• _Exercise prompt_: Copy out each line of the data that includes the string "seqStop".

• _Data for analysis_:
______________________________
-- ==== Sys2Proof/Laws/BlankEngine.lean ====
section
/-!
SUPPORT. What each operation leaves alone: the parts of the state that it can change are emptied on both sides, and the rest agrees.
The files of Machine/: Engine, Pace, Sequencer, Background, Outputs, Trigger, Stream.
-/

namespace Sys2Proof.Machine

set_option linter.unusedSimpArgs false

variable {bl : Comp → Bool}

theorem State.onTrig_blank (h0 : bl .trig = true) (s : State) (g : Trig → Trig) : State.blank bl (State.onTrig s g) = State.blank bl s := by
  unfold State.onTrig
  repeat' first
    | with_reducible rfl
    | (simp only [h0, ↓State.putTrig_blank, ↓blank_ite, ↓fst_ite, ite_self, implies_true]; done)
    | split
    | simp only [h0, ↓State.putTrig_blank, ↓blank_ite, ↓fst_ite, ite_self, implies_true]

theorem State.logFrame_blank (h0 : bl .tb = true) (s : State) (fr : FrameTime) : State.blank bl (State.logFrame s fr) = State.blank bl s := by
  unfold State.logFrame
  repeat' first
    | with_reducible rfl
    | (simp only [h0, ↓State.log_blank, ↓blank_ite, ↓fst_ite, ite_self, implies_true]; done)
    | split
    | simp only [h0, ↓State.log_blank, ↓blank_ite, ↓fst_ite, ite_self, implies_true]

theorem State.checkStrobes_blank (h0 : bl .regs = true) (h1 : bl .tb = true) (h2 : bl .trig = true) (s : State) : State.blank bl (State.checkStrobes s) = State.blank bl s := by
  unfold State.checkStrobes
  repeat' first
    | with_reducible rfl
    | (simp only [h0, h1, h2, ↓State.onTrig_blank, State.each_blank, ↓State.logFrame_blank, ↓State.count_blank, ↓blank_ite, ↓fst_ite, ite_self, implies_true]; done)
    | split
    | simp only [h0, h1, h2, ↓State.onTrig_blank, State.each_blank, ↓State.logFrame_blank, ↓State.count_blank, ↓blank_ite, ↓fst_ite, ite_self, implies_true]
    | refine (State.each_blank _ _ _ ?_).trans ?_
    | intro _

theorem State.anvStop_blank (h0 : bl .queues = true) (h1 : bl .engines = true) (s : State) : State.blank bl (State.anvStop s) = State.blank bl s := by
  unfold State.anvStop
  repeat' first
    | with_reducible rfl
    | (simp only [h0, h1, ↓State.cancelCopies_blank, State.each_blank, ↓State.onEngine_blank, ↓blank_ite, ↓fst_ite, ite_self, implies_true]; done)
    | split
    | simp only [h0, h1, ↓State.cancelCopies_blank, State.each_blank, ↓State.onEngine_blank, ↓blank_ite, ↓fst_ite, ite_self, implies_true]
    | refine (State.each_blank _ _ _ ?_).trans ?_
    | intro _

theorem State.onSeq_blank (h0 : bl .trig = true) (s : State) (g : Sequencer → Sequencer) : State.blank bl (State.onSeq s g) = State.blank bl s := by
  unfold State.onSeq
  repeat' first
    | with_reducible rfl
    | (simp only [h0, ↓State.onTrig_blank, ↓blank_ite, ↓fst_ite, ite_self, implies_true]; done)
    | split
    | simp only [h0, ↓State.onTrig_blank, ↓blank_ite, ↓fst_ite, ite_self, implies_true]

theorem State.seqStop_blank (h0 : bl .trig = true) (s : State) : State.blank bl (State.seqStop s) = State.blank bl s := by
  unfold State.seqStop
  repeat' first
    | with_reducible rfl
    | (simp only [h0, ↓State.onTrig_blank, ↓State.onSeq_blank, ↓blank_ite, ↓fst_ite, ite_self, implies_true]; done)
    | split
    | simp only [h0, ↓State.onTrig_blank, ↓State.onSeq_blank, ↓blank_ite, ↓fst_ite, ite_self, implies_true]

theorem State.serviceEnd_blank (h0 : bl .regs = true) (h1 : bl .tdc = true) (h2 : bl .field = true) (s : State) : State.blank bl (State.serviceEnd s) = State.blank bl s := by
  unfold State.serviceEnd
  repeat' first
    | with_reducible rfl
    | (simp only [h0, h1, h2, ↓State.chargeTestEnd_blank, ↓State.calAbandon_blank, ↓State.onTdc_blank, ↓State.setBit_blank, ↓blank_ite, ↓fst_ite, ite_self, implies_true]; done)
    | split
    | simp only [h0, h1, h2, ↓State.chargeTestEnd_blank, ↓State.calAbandon_blank, ↓State.onTdc_blank, ↓State.setBit_blank, ↓blank_ite, ↓fst_ite, ite_self, implies_true]

theorem State.bgsStop_blank (h0 : bl .regs = true) (h1 : bl .tdc = true) (h2 : bl .field = true) (s : State) : State.blank bl (State.bgsStop s) = State.blank bl s := by
  unfold State.bgsStop
  repeat' first
    | with_reducible rfl
    | (simp only [h0, h1, h2, ↓State.serviceEnd_blank, ↓blank_ite, ↓fst_ite, ite_self, implies_true]; done)
    | split
    | simp only [h0, h1, h2, ↓State.serviceEnd_blank, ↓blank_ite, ↓fst_ite, ite_self, implies_true]

theorem State.domUp_blank (h0 : bl .regs = true) (h1 : bl .bgs = true) (s : State) (n : Nat) : State.blank bl (State.domUp s n) = State.blank bl s := by
  unfold State.domUp
  repeat' first
    | with_reducible rfl
    | (simp only [h0, h1, ↓State.putBgs_blank, ↓State.count_blank, ↓State.setFld_blank, ↓blank_ite, ↓fst_ite, ite_self, implies_true]; done)
    | split
    | simp only [h0, h1, ↓State.putBgs_blank, ↓State.count_blank, ↓State.setFld_blank, ↓blank_ite, ↓fst_ite, ite_self, implies_true]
______________________________
• _Finished exercise_:
theorem State.seqStop_blank (h0 : bl .trig = true) (s : State) : State.blank bl (State.seqStop s) = State.blank bl s := by
  unfold State.seqStop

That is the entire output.